After launching a search for a progressive candidate to rally behind, LUPE Votes found their candidate for U.S. House District 15 in a young entrepreneur who co-owns one of the most prominent businesses in the Rio Grande Valley.

Michelle Vallejo, co-owner of La Pulga Los Portales in Alton, is running on a progressive platform to be the next representative for the district which has recently become more conservative due to redistricting.

Vallejo, 30, joins a growing field of individuals running to replace U.S. Rep. Vicente Gonzalez, D-McAllen. Instead of seeking reelection to his current seat, Gonzalez is now running in neighboring U.S. District 34 after District 15 became more competitive.

Growing up in Alton, Vallejo says she basically grew up at the pulga which her parents opened approximately 23 years ago. She now co-owns it with her father.

From 2009 to 2012 Vallejo studied political science and history at Columbia University in New York City. After working with nonprofits there, she began making the transition to moving back to the Valley a few years later. At the end of 2016, she committed to focusing on South Texas.

It was then that she connected with La Union Del Pueblo Entero, or LUPE, a nonprofit organization that provides resources for people of low income.

Vallejo has collaborated with LUPE and other organizations, to hold community events at the pulga like courses to help people improve their businesses, information sessions for people facing eviction, and back-to-school events where people offered haircuts, dental checks and school supplies.

Events like those reminded Vallejo that simple things like a pencil sharpener can be luxuries for some people.

“I forget that this is work that I’ve been able to do through the pulga, through Los Portales, with organizations like LUPE and also working with the public schools here,” she said.

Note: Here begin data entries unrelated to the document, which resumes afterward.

-- ==== Sys2Proof/Machine/Fp.lean ====
section
/-! DEFINITION. The scalar formats of 03 Table FMT-1 and the arithmetic on them: exact values,
one rounding at the end (03 R78-R95, R98, R99; 07 R235). -/

namespace Sys2Proof.Machine

/-- A decoded value: NaN, an infinity, or (−1)^neg × m × 2^e exactly. -/
inductive FVal where
  | nan
  | inf (neg : Bool)
  | fin (neg : Bool) (m : Nat) (e : Int)
  deriving DecidableEq, Repr

/-- How a format encodes its specials (03 Table FMT-1): IEEE infinities and NaNs, E4M3's single
NaN, or none. -/
inductive Specials where
  | ieee | e4m3 | none
  deriving DecidableEq, Repr

/-- A binary format: exponent and mantissa widths, bias, specials (03 Table FMT-1). -/
structure Fmt where
  ebits : Nat
  mbits : Nat
  bias  : Nat
  spec  : Specials
  deriving DecidableEq, Repr

def fp32 : Fmt := ⟨8, 23, 127, .ieee⟩
def bf16 : Fmt := ⟨8, 7, 127, .ieee⟩
def fp16 : Fmt := ⟨5, 10, 15, .ieee⟩
def e4m3 : Fmt := ⟨4, 3, 7, .e4m3⟩
def e5m2 : Fmt := ⟨5, 2, 15, .ieee⟩
def e3m2 : Fmt := ⟨3, 2, 3, .none⟩
def e2m3 : Fmt := ⟨2, 3, 1, .none⟩
def e2m1 : Fmt := ⟨2, 1, 1, .none⟩

/-- Width of a format in bits. -/
def fmtBits (f : Fmt) : Nat := 1 + f.ebits + f.mbits

/-- Exponent of the smallest normal: 1 − bias. -/
def fmtEmin (f : Fmt) : Int := 1 - (f.bias : Int)

/-- The magnitude code of the largest finite value (03 Table FMT-1). -/
def fmtMax (f : Fmt) : Nat :=
  match f.spec with
  | .ieee => (2 ^ f.ebits - 1) * 2 ^ f.mbits - 1
  | .e4m3 => 2 ^ (f.ebits + f.mbits) - 2
  | .none => 2 ^ (f.ebits + f.mbits) - 1

/-- The exact value m × 2^e of a magnitude code (03 R78). -/
def magVal (f : Fmt) (c : Nat) : Nat × Int :=
  let E := c / 2 ^ f.mbits
  let M := c % 2 ^ f.mbits
  if E = 0 then (M, fmtEmin f - f.mbits) else (2 ^ f.mbits + M, (E : Int) - f.bias - f.mbits)

/-- The value of a pattern (03 R78, R79): negative zero keeps its sign. -/
def decodeF (f : Fmt) (w : Nat) : FVal :=
  let w := w % 2 ^ fmtBits f
  let neg := w.testBit (f.ebits + f.mbits)
  let c := w % 2 ^ (f.ebits + f.mbits)
  if c ≤ fmtMax f then
    let (m, e) := magVal f c
    .fin neg m e
  else if f.spec = .ieee ∧ c % 2 ^ f.mbits = 0 then .inf neg else .nan

/-- 2^k scaling of an exact value. -/
def scaleV (v : FVal) (k : Int) : FVal :=
  match v with
  | .fin s m e => .fin s m (e + k)
  | v => v

def negV : FVal → FVal
  | .nan => .nan
  | .inf s => .inf (!s)
  | .fin s m e => .fin (!s) m e

def absV : FVal → FVal
  | .nan => .nan
  | .inf _ => .inf false
  | .fin _ m e => .fin false m e

def isNan : FVal → Bool
  | .nan => true
  | _ => false

def isFin : FVal → Bool
  | .fin _ _ _ => true
  | _ => false

def isZero : FVal → Bool
  | .fin _ 0 _ => true
  | _ => false

def zeroV : FVal := .fin false 0 0
def oneV : FVal := .fin false 1 0

/-- Exact product (03 R86, R91): zero times infinity is NaN. -/
def mulV : FVal → FVal → FVal
  | .nan, _ => .nan
  | _, .nan => .nan
  | .inf s, .inf t => .inf (s != t)
  | .inf s, .fin t m _ => if m = 0 then .nan else .inf (s != t)
  | .fin s m _, .inf t => if m = 0 then .nan else .inf (s != t)
  | .fin s m e, .fin t n d => .fin (s != t) (m * n) (e + d)

/-- The signed integer of a value at exponent `lo`. -/
def atExp (s : Bool) (m : Nat) (e lo : Int) : Int :=
  let v : Int := (m * 2 ^ (e - lo).toNat : Nat)
  if s then -v else v

/-- Exact sum (03 R91, R92): opposite infinities give NaN, an exact zero from opposite signs is +0. -/
def addV : FVal → FVal → FVal
  | .nan, _ => .nan
  | _, .nan => .nan
  | .inf s, .inf t => if s = t then .inf s else .nan
  | .inf s, .fin _ _ _ => .inf s
  | .fin _ _ _, .inf t => .inf t
  | .fin s m e, .fin t n d =>
    let lo := min e d
    let v := atExp s m e lo + atExp t n d lo
    if v = 0 then .fin (s && t) 0 0 else .fin (decide (v < 0)) v.natAbs lo

/-- The sum an FP32 accumulator takes (03 R91): an infinity gives way to the opposite infinity alone. -/
def accSum (v p : FVal) : FVal :=
  match v, p with
  | .inf s, .inf t => if s = t then .inf s else .nan
  | .inf s, _ => .inf s
  | v, p => addV v p

/-- Comparison of two values that are not NaN: a < b. -/
def ltV : FVal → FVal → Bool
  | .nan, _ => false
  | _, .nan => false
  | .inf s, .inf t => s && !t
  | .inf s, .fin _ _ _ => s
  | .fin _ _ _, .inf t => !t
  | .fin s m e, .fin t n d =>
    let lo := min e d
    decide (atExp s m e lo < atExp t n d lo)

/-- floor(log2(num ÷ den)) for positive num and den. -/
def log2Rat (num den : Nat) : Int :=
  let k : Int := (Nat.log2 num : Int) - Nat.log2 den
  let ok := if 0 ≤ k then decide (den * 2 ^ k.toNat ≤ num) else decide (den ≤ num * 2 ^ (-k).toNat)
  if ok then k else k - 1

/-- How a conversion rounds: to nearest even, or stochastically with a 16-bit draw (03 R95, R98). -/
inductive Rnd where
  | nearest
  | stoch (r : Nat)
  deriving DecidableEq, Repr

/-- Round the non-negative rational N ÷ D to an integer (03 R95, R98). -/
def roundRat (rnd : Rnd) (N D : Nat) : Nat :=
  let t := N / D
  let rem := N % D
  match rnd with
  | .nearest => if 2 * rem < D then t else if D < 2 * rem then t + 1 else if t % 2 = 0 then t else t + 1
  | .stoch r => if 65536 ≤ rem * 65536 / D + r then t + 1 else t

/-- N ÷ D for the value m × 2^e ÷ den measured in units of 2^q. -/
def inUnits (m : Nat) (e : Int) (den : Nat) (q : Int) : Nat × Nat :=
  if q ≤ e then (m * 2 ^ (e - q).toNat, den) else (m, den * 2 ^ (q - e).toNat)

/-- The magnitude code of r × 2^q, where q is the grid exponent of R95: a carry moves to the next
exponent, and codes rise with the value, past the largest finite one too. -/
def codeOf (f : Fmt) (r : Nat) (q : Int) : Nat :=
  if r < 2 ^ f.mbits then r
  else (q - (fmtEmin f - f.mbits)).toNat * 2 ^ f.mbits + r

/-- The magnitude code, possibly beyond the largest finite one, that the finite positive value
m × 2^e ÷ den rounds to (03 R95, R98). -/
def roundMag (f : Fmt) (rnd : Rnd) (m : Nat) (e : Int) (den : Nat) : Nat :=
  let ex := log2Rat m den + e
  let q := max ex (fmtEmin f) - f.mbits
  let (N, D) := inUnits m e den q
  codeOf f (roundRat rnd N D) q

/-- A sign bit placed above a magnitude code. -/
def withSign (f : Fmt) (neg : Bool) (c : Nat) : Nat := (if neg then 2 ^ (f.ebits + f.mbits) else 0) + c

/-- The infinity code of an IEEE format. -/
def infCode (f : Fmt) : Nat := (2 ^ f.ebits - 1) * 2 ^ f.mbits

/-- The canonical NaN (03 R79): 0x7FC0_0000, 0x7FC0, 0x7E00, 0x7F, 0x7E. A format without a NaN
has no code for one and gives 0 (a block or line holds it in its scale, R96, R97). -/
def nanCode (f : Fmt) : Nat :=
  match f.spec with
  | .ieee => infCode f + 2 ^ (f.mbits - 1)
  | .e4m3 => 0x7F
  | .none => 0

/-- The result of a finite input whose rounded magnitude exceeds the largest finite value (03 Table
FMT-5): the IEEE formats of 16 bits and more give an infinity, the narrow ones saturate. -/
def overCode (f : Fmt) : Nat :=
  if f.spec = .ieee ∧ 16 ≤ fmtBits f then infCode f else fmtMax f

/-- Conversion of v ÷ den to a scalar format (03 R94, R95, R98, Table FMT-5). -/
def convF (f : Fmt) (rnd : Rnd) (v : FVal) (den : Nat) : Nat :=
  match v with
  | .nan => nanCode f
  | .inf s =>
    match f.spec with
    | .ieee => withSign f s (infCode f)
    | .e4m3 => 0x7F
    | .none => 0
  | .fin s m e =>
    if m = 0 then withSign f s 0
    else
      let c := roundMag f rnd m e den
      withSign f s (if c ≤ fmtMax f then c else overCode f)

/-- The FP32 pattern a value rounds to, to nearest even. -/
def toF32 (v : FVal) : W32 := BitVec.ofNat 32 (convF fp32 .nearest v 1)

/-- The value of an FP32 pattern. -/
def ofF32 (w : W32) : FVal := decodeF fp32 w.toNat

/-- The value of a BF16 pattern. -/
def ofBf16 (w : Nat) : FVal := decodeF bf16 w

/-! ## FP32 arithmetic, each operation rounded once (03 R92, 07 R235) -/

def f32Zero : W32 := 0
def f32One : W32 := 0x3F800000
def f32Nan : W32 := 0x7FC00000

def f32Add (a b : W32) : W32 := toF32 (addV (ofF32 a) (ofF32 b))
def f32Sub (a b : W32) : W32 := toF32 (addV (ofF32 a) (negV (ofF32 b)))
def f32Mul (a b : W32) : W32 := toF32 (mulV (ofF32 a) (ofF32 b))
def f32Fma (a b c : W32) : W32 := toF32 (addV (mulV (ofF32 a) (ofF32 b)) (ofF32 c))
def f32Neg (a : W32) : W32 := toF32 (negV (ofF32 a))
def f32Abs (a : W32) : W32 := toF32 (absV (ofF32 a))

/-- Division, correctly rounded: 0 ÷ 0 and ∞ ÷ ∞ are NaN, x ÷ 0 an infinity. -/
def f32Div (a b : W32) : W32 :=
  match ofF32 a, ofF32 b with
  | .nan, _ => f32Nan
  | _, .nan => f32Nan
  | .inf _, .inf _ => f32Nan
  | .inf s, .fin t _ _ => toF32 (.inf (s != t))
  | .fin s _ _, .inf t => toF32 (.fin (s != t) 0 0)
  | .fin s m e, .fin t n d =>
    if n = 0 then (if m = 0 then f32Nan else toF32 (.inf (s != t)))
    else BitVec.ofNat 32 (convF fp32 .nearest (.fin (s != t) m (e - d)) n)

/-- Integer square root by bits: the largest r built on `acc` with r² ≤ n, using bits below `k`. -/
def isqrtBits (n : Nat) : Nat → Nat → Nat
  | 0, acc => acc
  | k + 1, acc =>
    let c := acc + 2 ^ k
    isqrtBits n k (if c * c ≤ n then c else acc)

/-- Integer square root. -/
def isqrt (n : Nat) : Nat := isqrtBits n (Nat.log2 n / 2 + 1) 0

/-- A value between whose neighbours at 2^-64 relative precision √(m × 2^e) lies: twice the root
plus a sticky bit, so that rounding it to 24 bits rounds the exact root. -/
def sqrtV (m : Nat) (e : Int) : FVal :=
  let e2 := if e % 2 = 0 then e else e - 1
  let m2 := if e % 2 = 0 then m else 2 * m
  let n := m2 * 2 ^ 128
  let r := isqrt n
  .fin false (2 * r + (if r * r = n then 0 else 1)) (e2 / 2 - 65)

/-- Square root, correctly rounded: √−0 is −0, of another negative NaN. -/
def f32Sqrt (a : W32) : W32 :=
  match ofF32 a with
  | .nan => f32Nan
  | .inf s => if s then f32Nan else toF32 (.inf false)
  | .fin s m e => if m = 0 then toF32 (.fin s 0 0) else if s then f32Nan else toF32 (sqrtV m e)

/-- MAX (03 R92): the canonical NaN when either input is NaN; +0 is greater than −0. -/
def f32Max (a b : W32) : W32 :=
  let x := ofF32 a
  let y := ofF32 b
  if isNan x || isNan y then f32Nan
  else if isZero x && isZero y then (if a = 0 ∨ b = 0 then 0 else 0x80000000)
  else if ltV x y then b else a

/-- MIN (03 R92). -/
def f32Min (a b : W32) : W32 :=
  let x := ofF32 a
  let y := ofF32 b
  if isNan x || isNan y then f32Nan
  else if isZero x && isZero y then (if a = 0x80000000 ∨ b = 0x80000000 then 0x80000000 else 0)
  else if ltV y x then b else a

/-- a ≥ b, false when either is NaN (03 R92 CMPGE). -/
def f32Ge (a b : W32) : Bool :=
  let x := ofF32 a
  let y := ofF32 b
  !isNan x && !isNan y && !ltV x y

/-- a > b, false when either is NaN. -/
def f32Gt (a b : W32) : Bool := ltV (ofF32 b) (ofF32 a)

/-- 2^k as an FP32 pattern. -/
def f32Pow2 (k : Int) : W32 := toF32 (.fin false 1 k)

/-- A natural number rounded to FP32. -/
def f32OfNat (n : Nat) : W32 := toF32 (.fin false n 0)

/-- An integer rounded to FP32. -/
def f32OfInt (i : Int) : W32 := toF32 (.fin (decide (i < 0)) i.natAbs 0)

/-! ## INT8 and INT32 (03 R89, R90, Table FMT-5) -/

/-- The integer nearest to v ÷ 2^-k, ties to even, exact before the rounding. -/
def roundInt (rnd : Rnd) (v : FVal) : Int :=
  match v with
  | .fin s m e =>
    let (N, D) := inUnits m e 1 0
    let r : Int := roundRat rnd N D
    if s then -r else r
  | _ => 0

/-- Conversion to INT8 (03 R95, Table FMT-5): the limits on overflow and for infinities, 0 for NaN. -/
def convInt8 (rnd : Rnd) (v : FVal) : Nat :=
  match v with
  | .nan => 0
  | .inf s => if s then 0x80 else 0x7F
  | v =>
    let r := roundInt rnd v
    if 127 < r then 0x7F else if r < -128 then 0x80 else unsigned 8 r

/-- INT32 accumulation with saturation and the sticky flag (03 R89). -/
def satAcc (a : Acc) (p : Int) : Acc :=
  let s := signed 32 a.val.toNat + p
  if s < -(2 ^ 31) then ⟨0x80000000, true, true⟩
  else if 2 ^ 31 - 1 < s then ⟨0x7FFFFFFF, true, true⟩
  else ⟨BitVec.ofNat 32 (unsigned 32 s), a.sat, true⟩

/-- An INT8 or INT32 pattern as an exact value. -/
def intV (n w : Nat) : FVal :=
  let i := signed n w
  .fin (decide (i < 0)) i.natAbs 0

/-- The value of an accumulator entry. -/
def accVal (a : Acc) : FVal := if a.int then intV 32 a.val.toNat else ofF32 a.val

/-! ## The stochastic rounding generator (03 R99) -/

/-- State of the generator loaded from a seed at waypoint number w. -/
def rngLoad (seed : W64) (w : Nat) : W64 :=
  let z := seed + BitVec.ofNat 64 (w + 1) * 0x9E3779B97F4A7C15
  let z := (z ^^^ (z >>> 30)) * 0xBF58476D1CE4E5B9
  let z := (z ^^^ (z >>> 27)) * 0x94D049BB133111EB
  let z := z ^^^ (z >>> 31)
  if z = 0 then 1 else z

/-- One draw: the new state, whose bits [63:48] are the draw. -/
def rngStep (s : W64) : W64 :=
  let s := s ^^^ (s <<< 13)
  let s := s ^^^ (s >>> 7)
  s ^^^ (s <<< 17)

/-- The 16-bit draw of a generator state. -/
def rngDraw (s : W64) : Nat := (s >>> 48).toNat

/-- `n` draws in order and the state after them. -/
def rngDraws : Nat → W64 → List Nat × W64
  | 0, s => ([], s)
  | n + 1, s =>
    let s1 := rngStep s
    let (ds, s2) := rngDraws n s1
    (rngDraw s1 :: ds, s2)

end Sys2Proof.Machine
end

At the pulga, they also did outreach for the U.S. Census, getting in touch with people who might have been discouraged from completing the census due to fears of a citizen question.

“So over the past few years and joining my dad in the leadership of the pulga and working with our team and doing more community outreach, that felt like there were more solutions,” Vallejo said. “That felt like there were more answers.”

In November, LUPE announced the launch of LUPE Votes, a 501(c)4 nonprofit group through which they could endorse candidates for political office. LUPE Votes reached out to Vallejo along with other community organizers informing them of their search for a progressive candidate through their “We the Pueblo” campaign.

A few people nominated Vallejo to be that progressive candidate and after some discussion with her father who encouraged her to take up the opportunity to serve her community, she accepted.

But it wasn’t an easy decision given her other commitments.

In addition to co-owning Los Portales, she also co-owns Hustle + Socialize, a women’s entrepreneurship conference held in San Antonio once a year. She’s also the co-founder of the South Texas Frontera chapter of New Leaders Council, an organization that trains progressive leaders from Laredo to Brownsville.

However, Vallejo said that she would be taking a step back, particularly from her duties to the flea market, to focus on the campaign.

Among the issues that she’s running on, Vallejo said she ardently supports Medicare for All, an issue that became personal to her following the loss of her mother when Vallejo was still in college.

Her mother had been living with multiple sclerosis for 15 years and the experience of traveling for her mother’s medical care highlighted to her the importance of healthcare access.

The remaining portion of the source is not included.